Thus perish yearly five thousand men overborne with sorrow, consumed by
famine, or putrefied by filth; many of them in the most vigorous and
useful part of life; for the thoughtless and imprudent are commonly
young, and the active and busy are seldom old.
According to the rule generally received, which supposes that one in
thirty dies yearly, the race of man may be said to be renewed at the end
of thirty years. Who would have believed till now, that of every English
generation, a hundred and fifty thousand perish in our gaols? that in
every century, a nation eminent for science, studious of commerce,
ambitious of empire, should willingly lose, in noisome dungeons, five
hundred thousand of its inhabitants; a number greater than has ever been
destroyed in the same time by pestilence and the sword?
A very late occurrence may show us the value of the number which we thus
condemn to be useless; in the reestablishment of the trained bands,
thirty thousand are considered as a force sufficient against all
exigencies. While, therefore, we detain twenty thousand in prison, we
shut up in darkness and uselessness two-thirds of an army which
ourselves judge equal to the defence of our country.

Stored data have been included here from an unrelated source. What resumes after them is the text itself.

theorem arbitrate_of_not_ready {s : State} (lets : ∀ b, s.grant.track ≠ .holding b) (not : ¬ Ready s) :
    arbitrate s = none := by
  have mayNot : mayChoose s = false := by simpa using (not_congr (mayChoose_iff s)).mpr not
  unfold arbitrate
  split
  · rfl
  · cases track : s.grant.track with
    | holding b => exact absurd track (lets b)
    | waiting n => simp [mayNot]
    | absent => simp [mayNot]

theorem arbitrate_of_absent {s : State} (idle : s.grant.active = none) (ready : Ready s)
    (absent : s.grant.track = .absent) :
    arbitrate s = (bestQueued s).map (fun c => dispatch s c.1 c.2) := by
  unfold arbitrate; simp [idle, absent, (mayChoose_iff s).mpr ready]

theorem arbitrate_of_waiting_alone {s : State} {n : BitVec 32} (idle : s.grant.active = none) (ready : Ready s)
    (waits : s.grant.track = .waiting n) (none : bestQueued s = none) : arbitrate s = some (takeAxes s) := by
  unfold arbitrate; simp [idle, waits, (mayChoose_iff s).mpr ready, none]

theorem arbitrate_of_waiting {s : State} {n : BitVec 32} {i : SlotNo} {a : Aim} (idle : s.grant.active = none)
    (ready : Ready s) (waits : s.grant.track = .waiting n) (best : bestQueued s = some (i, a)) : arbitrate s
      = if before .normal n a.level a.sequence then some (takeAxes s) else some (dispatch s i a) := by
  unfold arbitrate; simp [idle, waits, (mayChoose_iff s).mpr ready, best]

/-! ### What follows from an event -/

theorem serveRound_of_not_running {s : State} {n : RoundNo} (h : (roundAt s n).state ≠ .running) :
    serveRound s n = s := by
  have fed : feedRound 5 s n = s := by rw [feedRound, if_neg (by simp [mayFeed, h])]
  rw [serveRound, fed, if_neg (by simp [runOver, h])]

theorem serveRounds_of_none_running {s : State} (h : ∀ n, (roundAt s n).state ≠ .running) : serveRounds s = s := by
  rw [serveRounds, serveRound_of_not_running (h 0), serveRound_of_not_running (h 1), serveRound_of_not_running (h 2),
    serveRound_of_not_running (h 3)]

theorem followOn_of_follows {k : Nat} {s t : State} (h : Follows k s t) {fuel : Nat} (enough : k < fuel) :
    followOn fuel s = idleTest t := by
  induction k generalizing s fuel with
  | zero =>
    obtain ⟨none, rfl⟩ := h
    obtain ⟨fuel, rfl⟩ := Nat.exists_eq_add_of_lt enough
    rw [Nat.zero_add, followOn, none]
  | succ k ih =>
    obtain ⟨u, act, more⟩ := h
    obtain ⟨fuel, rfl⟩ := Nat.exists_eq_add_of_lt enough
    rw [followOn, act]
    exact ih more (by omega)

theorem afterEvent_of_follows {k : Nat} {s t : State} (bound : k < 4096) (h : Follows k s t) :
    afterEvent s = idleTest t := by
  rw [afterEvent]; exact followOn_of_follows h bound

/-- Log entry 6: with no round running and no act of the arbiter, the idleness test alone follows from an event. -/
theorem afterEvent_of_no_act {s : State} (rounds : ∀ n, (roundAt s n).state ≠ .running) (none : arbitrate s = none) :
    afterEvent s = idleTest s := by
  have served := serveRounds_of_none_running rounds
  exact afterEvent_of_follows (k := 0) (by decide) ⟨by rwa [served], served.symm⟩
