-- ==== Sys2Proof/Machine/WireCodes.lean ====
section
/-!
DEFINITION. The wire function codes of the opcode table (30_encoding R83, R88). None is a command; each is the
function byte of a frame. The block meets such a byte as it arrives, so each row's meaning is the arrival of that byte
at the receiver (43_receiver R202), where its class decides how many extra header bytes follow (R203, 30_encoding
R90). DESIGN CHOICE (log entry 4).
-/

namespace Sys2Proof.Machine

/-- FC.01, read coils (30_encoding R83): the byte 0x01 arrives. -/
def execFc01 (s : State) : Result := takeByte 0x01#8 s

/-- FC.02, read discrete inputs (30_encoding R83): the byte 0x02 arrives. -/
def execFc02 (s : State) : Result := takeByte 0x02#8 s

/-- FC.03, read holding registers (30_encoding R83): the byte 0x03 arrives. -/
def execFc03 (s : State) : Result := takeByte 0x03#8 s

/-- FC.04, read input registers (30_encoding R83): the byte 0x04 arrives. -/
def execFc04 (s : State) : Result := takeByte 0x04#8 s

/-- FC.05, write single coil (30_encoding R83): the byte 0x05 arrives. -/
def execFc05 (s : State) : Result := takeByte 0x05#8 s

/-- FC.06, write single register (30_encoding R83): the byte 0x06 arrives. -/
def execFc06 (s : State) : Result := takeByte 0x06#8 s

/-- FC.07, read exception status (30_encoding R83): the byte 0x07 arrives. -/
def execFc07 (s : State) : Result := takeByte 0x07#8 s

/-- FC.0F, write multiple coils (30_encoding R83): the byte 0x0F arrives. -/
def execFc0F (s : State) : Result := takeByte 0x0F#8 s

/-- FC.10, write multiple registers (30_encoding R83): the byte 0x10 arrives. -/
def execFc10 (s : State) : Result := takeByte 0x10#8 s

/-- FC.11, report slave id (30_encoding R83): the byte 0x11 arrives. -/
def execFc11 (s : State) : Result := takeByte 0x11#8 s

/-- FC.EXCEPTION, the exception variant of function `f` (30_encoding R83, R88): the byte `f | 0x80` arrives. -/
def execFcException (f : BitVec 7) (s : State) : Result := takeByte (1#1 ++ f) s

end Sys2Proof.Machine
end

The monastick institutions have been often blamed, as tending to retard
the increase of mankind. And, perhaps, retirement ought rarely to be
permitted, except to those whose employment is consistent with
abstraction, and who, though solitary, will not be idle; to those whom
infirmity makes useless to the commonwealth, or to those who have paid
their due proportion to society, and who, having lived for others, may
be honourably dismissed to live for themselves. But whatever be the evil
or the folly of these retreats, those have no right to censure them
whose prisons contain greater numbers than the monasteries of other
countries. It is, surely, less foolish and less criminal to permit
inaction than compel it; to comply with doubtful opinions of happiness,
than condemn to certain and apparent misery; to indulge the
extravagancies of erroneous piety, than to multiply and enforce
temptations to wickedness.
The misery of gaols is not half their evil: they are filled with every
corruption which poverty and wickedness can generate between them; with
all the shameless and profligate enormities that can be produced by the
impudence of ignominy, the rage of want, and the malignity of despair.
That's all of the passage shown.